TASK TO COMPLETE - Your answer should consist of each line below that contains the string "commands".

---------- SUPPLIED DATA

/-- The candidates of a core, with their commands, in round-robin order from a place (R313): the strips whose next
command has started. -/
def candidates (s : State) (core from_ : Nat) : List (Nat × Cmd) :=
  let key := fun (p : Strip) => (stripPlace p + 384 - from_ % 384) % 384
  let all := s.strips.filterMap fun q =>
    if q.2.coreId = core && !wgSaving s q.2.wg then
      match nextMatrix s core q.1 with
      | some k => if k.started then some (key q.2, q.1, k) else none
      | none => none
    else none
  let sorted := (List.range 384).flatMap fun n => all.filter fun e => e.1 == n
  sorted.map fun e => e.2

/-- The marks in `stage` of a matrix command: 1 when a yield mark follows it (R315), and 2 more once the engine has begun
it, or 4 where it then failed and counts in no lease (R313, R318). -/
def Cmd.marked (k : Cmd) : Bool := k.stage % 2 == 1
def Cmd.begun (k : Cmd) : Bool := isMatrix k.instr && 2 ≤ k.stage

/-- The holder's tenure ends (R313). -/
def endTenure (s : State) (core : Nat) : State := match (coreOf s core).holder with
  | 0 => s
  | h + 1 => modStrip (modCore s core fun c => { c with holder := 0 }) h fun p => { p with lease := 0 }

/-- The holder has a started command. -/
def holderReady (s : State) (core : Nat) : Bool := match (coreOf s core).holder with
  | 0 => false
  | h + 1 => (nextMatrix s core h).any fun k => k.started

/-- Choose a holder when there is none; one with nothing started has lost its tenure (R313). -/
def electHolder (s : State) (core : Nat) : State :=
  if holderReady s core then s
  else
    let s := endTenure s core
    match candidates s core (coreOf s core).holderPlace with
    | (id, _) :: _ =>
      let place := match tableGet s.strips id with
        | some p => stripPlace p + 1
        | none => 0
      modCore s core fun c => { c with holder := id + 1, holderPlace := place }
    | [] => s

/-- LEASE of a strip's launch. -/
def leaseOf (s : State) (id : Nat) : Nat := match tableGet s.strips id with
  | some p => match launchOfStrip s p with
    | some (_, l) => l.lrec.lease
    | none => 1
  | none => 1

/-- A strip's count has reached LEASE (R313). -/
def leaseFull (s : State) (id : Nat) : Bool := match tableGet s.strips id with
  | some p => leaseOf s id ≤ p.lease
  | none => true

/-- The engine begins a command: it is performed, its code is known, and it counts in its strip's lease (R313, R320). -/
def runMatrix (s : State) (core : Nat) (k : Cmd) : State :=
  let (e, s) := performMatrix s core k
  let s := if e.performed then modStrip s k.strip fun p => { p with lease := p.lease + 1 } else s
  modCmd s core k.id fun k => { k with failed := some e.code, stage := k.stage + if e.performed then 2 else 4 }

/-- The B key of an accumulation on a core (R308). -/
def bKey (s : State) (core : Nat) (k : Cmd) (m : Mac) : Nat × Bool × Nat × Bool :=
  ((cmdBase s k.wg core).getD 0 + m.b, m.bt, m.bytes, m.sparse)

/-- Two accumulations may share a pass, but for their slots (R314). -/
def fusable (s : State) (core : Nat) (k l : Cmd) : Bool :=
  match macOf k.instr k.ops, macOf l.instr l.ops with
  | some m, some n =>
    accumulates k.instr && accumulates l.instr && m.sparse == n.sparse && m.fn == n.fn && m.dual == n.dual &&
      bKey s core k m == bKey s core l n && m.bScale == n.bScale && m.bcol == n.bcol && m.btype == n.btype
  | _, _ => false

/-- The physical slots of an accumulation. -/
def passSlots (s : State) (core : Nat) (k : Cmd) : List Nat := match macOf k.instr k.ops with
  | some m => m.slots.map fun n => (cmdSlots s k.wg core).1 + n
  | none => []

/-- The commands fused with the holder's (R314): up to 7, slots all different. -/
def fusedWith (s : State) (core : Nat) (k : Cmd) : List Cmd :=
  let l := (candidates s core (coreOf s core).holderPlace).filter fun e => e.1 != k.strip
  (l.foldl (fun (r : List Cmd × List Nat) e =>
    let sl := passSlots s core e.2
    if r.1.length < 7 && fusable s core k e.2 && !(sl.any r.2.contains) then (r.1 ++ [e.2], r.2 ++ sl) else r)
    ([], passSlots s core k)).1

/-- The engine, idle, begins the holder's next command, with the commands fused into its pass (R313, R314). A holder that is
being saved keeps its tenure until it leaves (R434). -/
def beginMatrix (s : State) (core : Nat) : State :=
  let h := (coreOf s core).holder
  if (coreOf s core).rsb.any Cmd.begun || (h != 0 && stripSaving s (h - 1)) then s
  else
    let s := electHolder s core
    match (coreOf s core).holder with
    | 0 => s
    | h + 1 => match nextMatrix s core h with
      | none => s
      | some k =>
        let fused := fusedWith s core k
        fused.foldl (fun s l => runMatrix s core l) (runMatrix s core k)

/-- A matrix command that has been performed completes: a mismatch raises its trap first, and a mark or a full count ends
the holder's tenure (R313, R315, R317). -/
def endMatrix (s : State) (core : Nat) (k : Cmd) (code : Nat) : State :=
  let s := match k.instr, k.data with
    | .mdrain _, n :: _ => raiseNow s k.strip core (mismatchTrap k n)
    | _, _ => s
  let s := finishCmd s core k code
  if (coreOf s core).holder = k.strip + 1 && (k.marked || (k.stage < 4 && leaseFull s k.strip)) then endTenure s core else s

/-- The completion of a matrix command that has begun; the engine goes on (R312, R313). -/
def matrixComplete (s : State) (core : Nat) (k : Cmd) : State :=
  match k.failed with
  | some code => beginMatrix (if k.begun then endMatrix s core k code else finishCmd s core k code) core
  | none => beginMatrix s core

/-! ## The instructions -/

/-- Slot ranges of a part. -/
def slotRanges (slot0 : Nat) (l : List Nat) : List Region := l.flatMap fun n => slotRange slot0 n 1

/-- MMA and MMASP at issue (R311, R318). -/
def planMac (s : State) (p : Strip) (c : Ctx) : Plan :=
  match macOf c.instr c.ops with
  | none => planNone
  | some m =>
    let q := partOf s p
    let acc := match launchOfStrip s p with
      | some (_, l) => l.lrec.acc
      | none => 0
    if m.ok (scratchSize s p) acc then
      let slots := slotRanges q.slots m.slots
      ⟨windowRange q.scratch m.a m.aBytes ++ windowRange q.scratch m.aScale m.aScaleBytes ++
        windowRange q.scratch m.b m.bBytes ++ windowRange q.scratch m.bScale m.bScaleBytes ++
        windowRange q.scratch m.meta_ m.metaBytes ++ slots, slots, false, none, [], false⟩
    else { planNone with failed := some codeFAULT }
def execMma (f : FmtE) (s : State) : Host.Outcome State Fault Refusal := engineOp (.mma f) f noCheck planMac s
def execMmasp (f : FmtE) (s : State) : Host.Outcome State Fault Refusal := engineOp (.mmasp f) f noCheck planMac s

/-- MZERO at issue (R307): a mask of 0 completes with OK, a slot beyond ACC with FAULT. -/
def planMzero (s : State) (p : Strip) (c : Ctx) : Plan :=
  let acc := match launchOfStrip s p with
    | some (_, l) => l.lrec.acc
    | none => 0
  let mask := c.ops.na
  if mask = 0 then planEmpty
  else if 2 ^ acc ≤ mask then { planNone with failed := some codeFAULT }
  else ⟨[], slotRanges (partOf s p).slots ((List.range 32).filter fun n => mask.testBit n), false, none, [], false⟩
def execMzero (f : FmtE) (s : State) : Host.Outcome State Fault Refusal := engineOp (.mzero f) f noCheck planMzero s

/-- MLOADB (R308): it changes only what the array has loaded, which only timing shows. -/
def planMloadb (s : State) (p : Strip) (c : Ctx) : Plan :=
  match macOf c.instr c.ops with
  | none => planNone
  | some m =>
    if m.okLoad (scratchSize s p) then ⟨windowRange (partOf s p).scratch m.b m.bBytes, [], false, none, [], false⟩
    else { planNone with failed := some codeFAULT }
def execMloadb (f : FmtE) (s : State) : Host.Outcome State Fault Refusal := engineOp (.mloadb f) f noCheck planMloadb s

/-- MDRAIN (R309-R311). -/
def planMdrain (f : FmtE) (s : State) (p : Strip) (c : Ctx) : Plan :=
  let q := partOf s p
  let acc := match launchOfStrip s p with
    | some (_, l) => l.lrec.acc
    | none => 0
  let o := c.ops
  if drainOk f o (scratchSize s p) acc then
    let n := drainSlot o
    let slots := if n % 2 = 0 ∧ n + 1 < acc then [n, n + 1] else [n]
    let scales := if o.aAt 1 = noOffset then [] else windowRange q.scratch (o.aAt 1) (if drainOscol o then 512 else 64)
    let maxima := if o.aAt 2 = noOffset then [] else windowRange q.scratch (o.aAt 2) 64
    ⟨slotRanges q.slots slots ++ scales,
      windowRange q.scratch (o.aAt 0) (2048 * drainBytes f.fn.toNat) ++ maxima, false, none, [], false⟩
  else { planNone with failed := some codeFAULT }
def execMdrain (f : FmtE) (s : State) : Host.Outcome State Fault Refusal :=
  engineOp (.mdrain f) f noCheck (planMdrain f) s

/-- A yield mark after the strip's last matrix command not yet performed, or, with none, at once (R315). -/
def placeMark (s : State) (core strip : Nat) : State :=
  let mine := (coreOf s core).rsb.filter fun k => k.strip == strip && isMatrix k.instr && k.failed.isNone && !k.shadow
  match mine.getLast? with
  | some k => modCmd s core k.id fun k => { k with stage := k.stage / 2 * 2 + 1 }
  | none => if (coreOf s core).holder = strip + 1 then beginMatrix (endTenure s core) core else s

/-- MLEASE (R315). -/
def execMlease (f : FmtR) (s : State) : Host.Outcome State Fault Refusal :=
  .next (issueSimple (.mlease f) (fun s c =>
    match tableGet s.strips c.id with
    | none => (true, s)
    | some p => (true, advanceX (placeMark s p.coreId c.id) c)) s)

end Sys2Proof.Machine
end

--------------------

TASK OUTPUT -
/-- The candidates of a core, with their commands, in round-robin order from a place (R313): the strips whose next
/-- The commands fused with the holder's (R314): up to 7, slots all different. -/
/-- The engine, idle, begins the holder's next command, with the commands fused into its pass (R313, R314). A holder that is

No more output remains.